In a warning shot across employers’ bows, the Court of Appeal has ruled that the protection afforded to whistleblowers penetrates the corporate veil and that individual managers can be held personally liable for detrimental treatment.
The case concerned the former CEO of an oil exploration company who succeeded in an unfair dismissal claim against the company that had employed him. His claim that two of the company’s directors had subjected him to detriments for making protected disclosures was also upheld by an Employment Tribunal (ET).
That ruling was later confirmed by the Employment Appeal Tribunal and the company, together with the two directors, were found jointly and severally liable to pay the man more than £2 million in damages. In challenging that decision, the two directors argued that it had not been open to the ET to award compensation against them, as individuals, for the losses occasioned by the man’s dismissal.

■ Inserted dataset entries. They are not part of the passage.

-- ==== Sys2Proof/Tests/Slice0.lean ====
section
/-! SUPPORT. Tests whose expected results are the spec's own examples (30_encoding.md R90, 95_test_vectors.md),
and a witness for the hypotheses of every statement. -/

namespace Sys2Proof.Tests

open Sys2Proof Sys2Proof.Machine
open Host (Outcome)

/-! ### Helpers -/

/-- A value read off the next state of an outcome. -/
def after {α : Type} (f : State → α) : Outcome State Fault Refusal → Option α
  | .next t => some (f t)
  | .fault _ => none
  | .refused _ => none

/-- A block with an open bus. -/
def opened : State := { State.reset with busOpen := true, log := [.evOpen] }

/-- The block of 95_test_vectors.md whose STATUS is 0x00040306: Verified after a DETECT. -/
def verifiedBlock : State := { opened with verified := true, idmAg := true, idmM := true, lastOp := 4 }

/-- `s` running command `i` at `pos` with the answers `as`, accepted by R85. -/
def runs (s : State) (i : Instr) (pos : Pos) (as : List Answer) : State :=
  { s with busy := true, lastOp := opCode i, seq := some { cmd := i, pos := pos, answers := as } }

/-- `s` with the host about to make `op`. -/
def hostAbout (s : State) (op : HostOp) : State := { s with turns := [.host], program := [op] }

/-- `s` with the controller's turn and the platform's answer `a`. -/
def controllerAbout (s : State) (a : Option Answer) : State := { s with turns := [.controller a] }

def good (bytes : List Byte) : Answer := { ok := true, bytes := bytes }
def bad (bytes : List Byte) : Answer := { ok := false, bytes := bytes }

/-! ### WellFormed refuses each ill-formed term (R83: a READ count outside 1 to 6) -/

theorem test_wf_refuses_read_count_zero : (Instr.read 0x6B 0x28 0).wf = false := by decide
theorem test_wf_refuses_read_count_seven : (Instr.read 0x6B 0x28 7).wf = false := by decide
theorem test_wf_takes_read_count_bounds :
    (Instr.read 0 0 1).wf = true ∧ (Instr.read 0x7F 0xFF 6).wf = true := by decide

/-! ### Decoding: words written out from R80 to R83 and 95_test_vectors.md 2.1 -/

/-- ARG, REG, RSV1, DEV, RSV0, OP, bit by bit. -/
theorem test_decode_write_bits :
    decode (0b01000100#8 ++ 0b00100010#8 ++ 0b0#1 ++ 0b1101011#7 ++ 0b0000#4 ++ 0b0010#4) =
      .ok (.write 0x6B 0x22 0x44) := by decide
theorem test_decode_read_bits :
    decode (0b00000110#8 ++ 0b00101000#8 ++ 0b0#1 ++ 0b0011110#7 ++ 0b0000#4 ++ 0b0011#4) =
      .ok (.read 0x1E 0x28 6) := by decide
theorem test_decode_open : decode (0#28 ++ 0b0001#4) = .ok .openBus := by decide
theorem test_decode_detect : decode (0#28 ++ 0b0100#4) = .ok .detect := by decide
theorem test_decode_enable : decode (0#28 ++ 0b0101#4) = .ok .enable := by decide
theorem test_decode_rdacc : decode (0#28 ++ 0b0110#4) = .ok .rdacc := by decide
theorem test_decode_rdgyr : decode (0#28 ++ 0b0111#4) = .ok .rdgyr := by decide
theorem test_decode_rdmag : decode (0#28 ++ 0b1000#4) = .ok .rdmag := by decide
theorem test_decode_operands_at_maximum :
    decode 0xFFFF7F02 = .ok (.write 0x7F 0xFF 0xFF) ∧ decode 0x06000003 = .ok (.read 0 0 6) := by decide
theorem test_decode_rejects_by_name :
    decode 0x00000003 = .error .readCount ∧ decode 0x07000003 = .error .readCount ∧
    decode 0x00000000 = .error .reservedOp ∧ decode 0x00000009 = .error .reservedOp ∧
    decode 0x0000000F = .error .reservedOp ∧ decode 0x00000012 = .error .reservedBits ∧
    decode 0x00008002 = .error .reservedBits ∧ decode 0x00000104 = .error .operandBits ∧
    decode 0x01000001 = .error .operandBits ∧ decode 0x80000008 = .error .operandBits := by decide
theorem test_encode_words :
    encode (.write 0x6B 0x22 0x44) = 0x44226B02 ∧ encode (.read 0x6B 0x0F 1) = 0x010F6B03 ∧
    encode .rdmag = 0x00000008 := by decide
theorem test_decodeTableWord :
    decodeTableWord 32 0x44226B02 = some (.write 0x6B 0x22 0x44) ∧ decodeTableWord 32 9 = none := by decide
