-- ==== Sys2Proof/Machine/Control.lean ====
section
/-! DEFINITION. The control instructions (41_control.md). -/

namespace Sys2Proof.Machine

/-- 0000 HALT (R400): `life <- Halted`, PC advances, the slot counts. -/
def execHalt (s : State) : Result := .next ((s.setLife .halted).complete s.seqPc)

/-- 00E0 CLS (R401): every pixel false, dirty set unconditionally. -/
def execCls (s : State) : Result := .next ((s.setFb clearFb).complete s.seqPc)

/-- 00EE RET (R402): pop r and continue at r + 2, or `StackUnderflow`. -/
def execRet (s : State) : Result :=
  match s.stack with
  | [] => .next (s.raise (.stackUnderflow s.pc (encodeWord .ret)))
  | r :: rest => .next ((s.setStack rest).complete (r + 2#16))

/-- 1NNN JP NNN (R403). -/
def execJp (nnn : Addr) (s : State) : Result := .next (s.complete (zext16 nnn))

/-- 2NNN CALL NNN (R404): push the CALL's own address and jump, or `StackOverflow`. -/
def execCall (nnn : Addr) (s : State) : Result :=
  if stackFull s.params.stackCapacity s.stack then
    .next (s.raise (.stackOverflow s.pc (encodeWord (.call nnn))))
  else
    .next ((s.setStack (s.pc :: s.stack)).complete (zext16 nnn))

end Sys2Proof.Machine
end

In ruling on their appeal, the Court noted that the issue had real importance beyond the facts of the particular case and that whistleblower charity, Protect, had been permitted to put forward arguments as intervener. Because the company was insolvent, a finding of personal liability on the directors’ part was critical to the man’s case. Although the directors had the benefit of insurance, which would cover the full amount of the man’s claim, that would not be so in every case.
In dismissing the appeal, the Court found that it is open to an employee to bring a claim under Section 47B (1A) of the Employment Rights Act 1996 against an individual co-worker for subjecting him or her to the detriment of dismissal. As the directors had been party to the decision to subject him to that detriment, their personal liability was established. The Court also found that, if a whistleblower is subjected to a detrimental act by a co-worker, and that act results in dismissal, then losses arising can be recovered from the co-worker personally.